Assume that two fair dice are rolled one at a time. Given that the sum of the two numbers that occured was at least $7$, compute the probability that it was equal to $7$.
I tried computing the probability as follows:
$$P \left( X+Y=7| X+Y \geq 7 \right)=\frac{P \left(X+Y=7 \right)}{P \left(X+Y \geq 7 \right)}$$
And then I examined all different pairs whose sum is $7$ and then those whose sum is greater or equal to $7$. I am getting $3/12$ but the right answer is $6/21$. Could you please help me understand what I am doing wrong?
Thank you.
The total number of possible outcomes when rolling two fair dice is $6^2=36$.
Examining the denominator of your conditional probability, it is easier to deal with the case when the sum of the two dice ($X+Y$) is less than $7$, and subtract this result from $36$.
Now, there are $5$ outcomes (pairs ($5$,$1$),($4$,$2$),($3$,$3$),($2$,$4$),($1$,$5$)) for the sum to be $6$, $4$ outcomes for the sum to be $5$, and so on, until the minimum value (which is $2$, where each die shows a $1$).
So the total number of outcomes where $X+Y < 7$ is $5+4+3+2+1=15$.
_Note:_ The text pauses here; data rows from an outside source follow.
-- ==== Sys2Proof/Tests/Slice0.lean ====
section
/-! SUPPORT. The model's own tests: ill-formed terms that the checks refuse, words written out from the spec's encodings,
one step on a small state for each family, and states and operands that meet the hypotheses of the statements. -/

namespace Sys2Proof.Tests

open Sys2Proof.Machine Sys2Proof.Spec

set_option Elab.async false

/-! What the tests are written with. -/

/-- The next state that an outcome answers. -/
def nextOf (o : Out) : State :=
  match o with
  | .next t => t
  | _ => State.reset

/-- Whether an access succeeds. -/
def isOk {α : Type} (a : Acc α) : Bool :=
  match a with
  | .ok _ _ => true
  | _ => false

/-- What a successful access gives. -/
def valOf {α : Type} (a : Acc α) (d : α) : α :=
  match a with
  | .ok v _ => v
  | _ => d

theorem ok_of_isOk {α : Type} (a : Acc α) (d : α) (h : isOk a = true) : a = .ok (valOf a d) a.state := by
  cases a with
  | ok v s => rfl
  | trap t s => cases h
  | wait s => cases h

/-- Whether an access succeeds with a value. -/
def okIs {α : Type} [DecidableEq α] (a : Acc α) (v : α) : Bool :=
  match a with
  | .ok w _ => decide (w = v)
  | _ => false

theorem ok_is {α : Type} [DecidableEq α] (a : Acc α) (v : α) (h : okIs a v = true) : a = .ok v a.state := by
  cases a with
  | ok w s => exact congrArg (fun u => Acc.ok u s) (of_decide_eq_true h)
  | trap t s => cases h
  | wait s => cases h

/-- Whether an access waits. -/
def isWait {α : Type} (a : Acc α) : Bool :=
  match a with
  | .wait _ => true
  | _ => false

theorem wait_of_isWait {α : Type} (a : Acc α) (h : isWait a = true) : a = .wait a.state := by
  cases a with
  | ok v s => cases h
  | trap t s => cases h
  | wait s => rfl

/-- Whether an access traps. -/
def isTrap {α : Type} (a : Acc α) : Bool :=
  match a with
  | .trap _ _ => true
  | _ => false

theorem trap_of_isTrap {α : Type} (a : Acc α) (h : isTrap a = true) : ∃ t, a = .trap t a.state := by
  cases a with
  | ok v s => cases h
  | trap t s => exact ⟨t, rfl⟩
  | wait s => cases h

theorem some_of_isSome {α : Type} (a : Option α) (d : α) (h : a.isSome = true) : a = some (a.getD d) := by
  cases a with
  | none => cases h
  | some v => rfl

/-- Whether a hardware context runs no selected task. -/
def plainRun (s : State) : Bool :=
  match s.me.task with
  | none => true
  | some k => !k.folds && !k.task.shadow

theorem unshadowed_of (s : State) (h : plainRun s = true) : s.unshadowed := fun k e => by
  unfold plainRun at h; rw [e] at h; simpa using h

/-- Reset, with its capability mask written, and with the executing hardware context changed: the control context of a die
manager core, in M-mode. -/
def onMgr (f : Hart → Hart) : State := (State.reset.onCore 0 (fun k => { k with capmask := BitVec.allOnes 64 })).onMe f

/-- A context of one logical core on die 0. -/
def ctx0 : Ctx where
  prio := 0
  slice := 2000
  qpart := 4096
  scratch := 32768
  hb := 0
  rt := 0x1000
  rtarg := 7
  template := 0
  ncores := 1
  ctab := [(0, 16)]
  self := (0, 0, 0)
  routes := []
  leaves := []
  root := 0
  tables := []
  pool := []
  carve := []
  tasks := []
  nextSeq := 1
  nextLaunch := 1
  nextJob := 1
  nextToken := 1
  launches := [(0, Launch.init 0)]
  domains := []
  groups := []
  passes := []
  images := []
  placed := [0]
  fault := none
  residentCc := []
  unserved := []
  lastDone := 0
  shadows := []
  jobDone := []
  deferred := []
  held := []

/-- The translations of a context's leaves, as a micro-TLB holds them. -/
def cached (c : Ctx) : List TlbEntry := c.leaves.map (fun l => { tag := 1, va := l.va, size := l.size, pte := l.pte })

/-- Core 16 of die 0 serves logical core 0 of context 1, whose handler stands at 0x2000, and its control context executes
in S-mode; its micro-TLB holds the context's leaves. -/
def served (c : Ctx) (k : Core → Core) : State :=
  { State.reset with
    ctxs := [(1, c)]
    cores := [(16, k { Core.init 16 with
      serving := some (1, 0), capmask := BitVec.allOnes 64, microTlb := cached c, img := { Img.init with stvec := 0x2000 } })]
    dies := [(0, { Die.init with clusters := [(2, { tag := 1, image := 0, slice := 0, idle := 0, evict := false })] })]
    running := [16]
    cur := { core := 16, h := 0 } }

/-- The same with a hardware context of the core changed. -/
def servedHart (c : Ctx) (f : Hart → Hart) : State := (served c id).onMe f

/-- The context with 2 MiB of die 0 at address 0, readable, writable and executable in S-mode. -/
def ctx1 : Ctx :=
  { ctx0 with leaves := [{ va := 0, size := 0x200000, pte := 0xCF, share := false, cow := false, alloc := false, die := 0 }] }

/-- A die manager core's control context with 8 vector registers of 16,384 bits of 32-bit elements, FMT a format and a
length. -/
def vecS (fmt : Word) (vl : BitVec 16) (f : Hart → Hart) : State :=
  onMgr (fun t => f { t with vcfgst := (grantOf 32 8 0).status 32 3 0 2, vtype := fmt, vl := vl })

/-- The same with three distribution registers as well, so with a shorter length. -/
def distS (vl : BitVec 16) (f : Hart → Hart) : State :=
  onMgr (fun t => f { t with vcfgst := (grantOf 32 44 0).status 32 3 3 2, vtype := 0x0A, vl := vl })

/-- A state with bytes in memory. -/
def withBytes (s : State) (pa : Nat) (bs : List Byte) : State := { s with mem := Memory.write s.mem pa bs }

/-- The control context of a serving core, with vector registers as `vecS` has them. -/
def servedVec (c : Ctx) (fmt : Word) (vl : BitVec 16) (f : Hart → Hart) : State :=
  servedHart c (fun t => f { t with vcfgst := (grantOf 32 8 0).status 32 3 0 2, vtype := fmt, vl := vl })

/-- A pass of one region of 32 by 32 pixels (region code 2), whose owner is logical core 0 and uses ring 0. -/
def pass0 : Pass where
  tickets := 16
  width := 32
  height := 32
  region := 2
  samples := 0
  blend := 0
  ring := 0
  coff := 0
  loff := 0x4000
  logn := 64
  closure := 0
  accepted := []
  discards := 0
  owners := [{ lcore := 0, region := 0, inbox := [], pos := 0, live := [], blended := [], retired := [], store := [], voids := [] }]
  spoiled := false
  filled := false
  tick := 0

/-- The context with pass 0 active. -/
def ctxP : Ctx := { ctx1 with passes := [(0, pass0)] }

/-- A texture descriptor: one level of one texel at 0x2000, format 1, nearest, anisotropy 1. -/
def texDesc : List Byte := bytesLE 8 0x2000 ++ bytesLE 8 0x0101000000000000 ++ bytesLE 8 4 ++ List.replicate 40 0

/-- A feature-grid descriptor: one level of one cell, two features, 2^10 entries, at 0x4000, scales at byte 512. -/
def gridDesc : List Byte :=
  bytesLE 8 0x4000 ++ [1, 2, 10, 0] ++ bytesLE 4 512 ++ bytesLE 8 1 ++ List.replicate 40 0

/-- A commit record: ticket 0, owner 0, pass 0, block 0, of which no sample is covered. -/
def commitRec : List Byte := List.replicate 32 0

/-- The context with a kernel table of one kernel as well, at 2 MiB of die 0. -/
def ctxK : Ctx :=
  { ctx1 with leaves := ctx1.leaves ++
      [{ va := kernelTable, size := 0x200000, pte := 0x800CF, share := false, cow := false, alloc := false, die := 0 }] }

/-- A context in which task instructions run: a kernel table of one entry, and a share of one unit for helpers. -/
def taskS (c : Ctx) (m : Img → Img) (f : Hart → Hart) : State :=
  withBytes ((served c (fun k => { k with img := m { k.img with hnext := 1 } })).onMe (fun t => f (t.put 5 0x1000))) 0x200000 [1]

/-- A task of the service launch in the die's queue. -/
def task0 : Task := newTask (taskRecOf (List.replicate 64 0)) KernelFacts.none 0 0

/-- A pattern descriptor for a port: four words of one dimension from 0x2000, scope .die. -/
def patDesc : List Byte :=
  bytesLE 8 0x2000 ++ bytesLE 8 0 ++ [2, 1, 4] ++ List.replicate 37 0 ++ bytesLE 4 4 ++ List.replicate 100 0

/-- The pattern it describes, at a port, while its length is 4. -/
def pat0 (port : Nat) : Pattern := patternOf patDesc 1 0 0 port 4 0 none

/-- A job card of op 0 (copy) with one read and one write region of 128 bytes. -/
def copyCard : List Byte :=
  [0, 1, 1, 4] ++ List.replicate 60 0 ++ bytesLE 8 0x3000 ++ bytesLE 8 128 ++ List.replicate 48 0 ++ bytesLE 8 0x4000
    ++ bytesLE 8 128 ++ List.replicate 48 0

/-- A job card of op 3 (collective): an FP32 sum in group 5. -/
def collCard : List Byte := [3, 0, 0, 4] ++ List.replicate 13 0 ++ [0x0A, 0, 0] ++ bytesLE 4 5 ++ List.replicate 168 0

/-- The job of copyCard. -/
def job0 : Job := jobOfCard copyCard 1 1 0 0 0 0 0 0 none

/-- Where stream instructions run: x5 names port 16, x6 a descriptor or card at 0x1000. -/
def streamS (c : Ctx) (d : Die → Die) (bs : List Byte) : State :=
  withBytes (((served c id).onMe (fun t => { (t.put 5 16).put 6 0x1000 with vl := 4 })).onDie 0 d) 0x1000 bs

/-! Words written out from the encodings of the spec (R84 to R100, R120): one for every row. -/

/-- Whether a word decodes to an instruction of 32 bits. -/
def decodesTo (p : Nat × Instr) : Bool := decide (decode (bytesLE 4 p.1) = .ok { instr := p.2, len := 4, bits := BitVec.ofNat 32 p.1 })

/-- Words of the base set, part 1. -/
def wordsBase1 : List (Nat × Instr) :=
  [(0x81234237, .lui 4 0x81234), (0x81234217, .auipc 4 0x81234), (0x9BD5726F, .jal 4 0xABCDE),
    (0x9A650267, .jalr 4 10 0x9A6), (0xB4650663, .beq 10 6 0x9A6), (0xB4651663, .bne 10 6 0x9A6),
    (0xB4654663, .blt 10 6 0x9A6), (0xB4655663, .bge 10 6 0x9A6), (0xB4656663, .bltu 10 6 0x9A6),
    (0xB4657663, .bgeu 10 6 0x9A6), (0x9A650203, .lb 4 10 0x9A6), (0x9A651203, .lh 4 10 0x9A6), (0x9A652203, .lw 4 10 0x9A6),
    (0x9A653203, .ld 4 10 0x9A6), (0x9A654203, .lbu 4 10 0x9A6), (0x9A655203, .lhu 4 10 0x9A6),
    (0x9A656203, .lwu 4 10 0x9A6), (0x9A650323, .sb 10 6 0x9A6), (0x9A651323, .sh 10 6 0x9A6), (0x9A652323, .sw 10 6 0x9A6)]

/-- Words of the base set, part 2. -/
def wordsBase2 : List (Nat × Instr) :=
  [(0x9A653323, .sd 10 6 0x9A6), (0x9A650213, .addi 4 10 0x9A6), (0x9A652213, .slti 4 10 0x9A6),
    (0x9A653213, .sltiu 4 10 0x9A6), (0x9A654213, .xori 4 10 0x9A6), (0x9A656213, .ori 4 10 0x9A6),
    (0x9A657213, .andi 4 10 0x9A6), (0x02D51213, .slli 4 10 45), (0x02D55213, .srli 4 10 45), (0x42D55213, .srai 4 10 45),
    (0x9A65021B, .addiw 4 10 0x9A6), (0x0155121B, .slliw 4 10 21), (0x0155521B, .srliw 4 10 21),
    (0x4155521B, .sraiw 4 10 21), (0x00650233, .add 4 10 6), (0x00651233, .sll 4 10 6), (0x00652233, .slt 4 10 6),
    (0x00653233, .sltu 4 10 6), (0x00654233, .xor 4 10 6), (0x00655233, .srl 4 10 6)]

/-- Words of the base set, part 3. -/
def wordsBase3 : List (Nat × Instr) :=
  [(0x00656233, .or 4 10 6), (0x00657233, .and 4 10 6), (0x40650233, .sub 4 10 6), (0x40655233, .sra 4 10 6),
    (0x02650233, .mul 4 10 6), (0x02651233, .mulh 4 10 6), (0x02652233, .mulhsu 4 10 6), (0x02653233, .mulhu 4 10 6),
    (0x02654233, .div 4 10 6), (0x02655233, .divu 4 10 6), (0x02656233, .rem 4 10 6), (0x02657233, .remu 4 10 6),
    (0x0065023B, .addw 4 10 6), (0x0065123B, .sllw 4 10 6), (0x0065523B, .srlw 4 10 6), (0x4065023B, .subw 4 10 6),
    (0x4065523B, .sraw 4 10 6), (0x0265023B, .mulw 4 10 6), (0x0265423B, .divw 4 10 6), (0x0265523B, .divuw 4 10 6)]

/-- Words of the base set, part 4. -/
def wordsBase4 : List (Nat × Instr) :=
  [(0x0265623B, .remw 4 10 6), (0x0265723B, .remuw 4 10 6), (0x9A65020F, .fence 4 10 0x9A6),
    (0x9A65120F, .fenceI 4 10 0x9A6), (0x00000073, .ecall), (0x00100073, .ebreak), (0x10200073, .sret), (0x30200073, .mret),
    (0x10500073, .wfi), (0x12650073, .sfenceVma 10 6), (0x10551273, .csrrw 4 10 0x105), (0x10552273, .csrrs 4 10 0x105),
    (0x10553273, .csrrc 4 10 0x105), (0x105AD273, .csrrwi 4 21 0x105), (0x105AE273, .csrrsi 4 21 0x105),
    (0x105AF273, .csrrci 4 21 0x105)]

theorem test_decode_base : (wordsBase1 ++ wordsBase2 ++ wordsBase3 ++ wordsBase4).all decodesTo = true := by decide +kernel

/-- Words of atomics and the loop instructions, part 1. -/
def wordsAtomics1 : List (Nat × Instr) :=
  [(0x1205222F, .lrW 4 10 false true), (0x1405322F, .lrD 4 10 true false), (0x1A65222F, .scW 4 10 6 false true),
    (0x1C65322F, .scD 4 10 6 true false), (0x0A65222F, .amoswapW 4 10 6 false true),
    (0x0C65322F, .amoswapD 4 10 6 true false), (0x0265222F, .amoaddW 4 10 6 false true),
    (0x0465322F, .amoaddD 4 10 6 true false), (0x2265222F, .amoxorW 4 10 6 false true),
    (0x2465322F, .amoxorD 4 10 6 true false), (0x2A65222F, .amocasW 4 10 6 false true),
    (0x2C65322F, .amocasD 4 10 6 true false), (0x6265222F, .amoandW 4 10 6 false true),
    (0x6465322F, .amoandD 4 10 6 true false), (0x4265222F, .amoorW 4 10 6 false true),
    (0x4465322F, .amoorD 4 10 6 true false), (0x8265222F, .amominW 4 10 6 false true),
    (0x8465322F, .amominD 4 10 6 true false), (0xA265222F, .amomaxW 4 10 6 false true),
    (0xA465322F, .amomaxD 4 10 6 true false)]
As a result the total number of outcomes where $X+Y \geq 7$ is $36-15=21$, leading to $$P(X+Y\geq 7)=\frac{21}{36}$$
Next, we count the number of total outcomes where $X+Y=7$, which is $6$ (($6$,$1$)($5$,$2$),($4$,$3$),($3$,$4$),($2$,$5$),($1$,$6$)), so that $$P(X+Y=7)=\frac{6}{36}$$
We thus obtain $$P(X+Y=7|X+Y\geq 7)=\frac{(P(X+Y=7) \cap (X+Y\geq7))}{P(X+Y\geq7)}=\frac{P(X+Y=7)}{P(X+Y\geq7)}\\=\frac{6}{36}\times\frac{36}{21}=\frac{6}{21}=\frac{2}{7}$$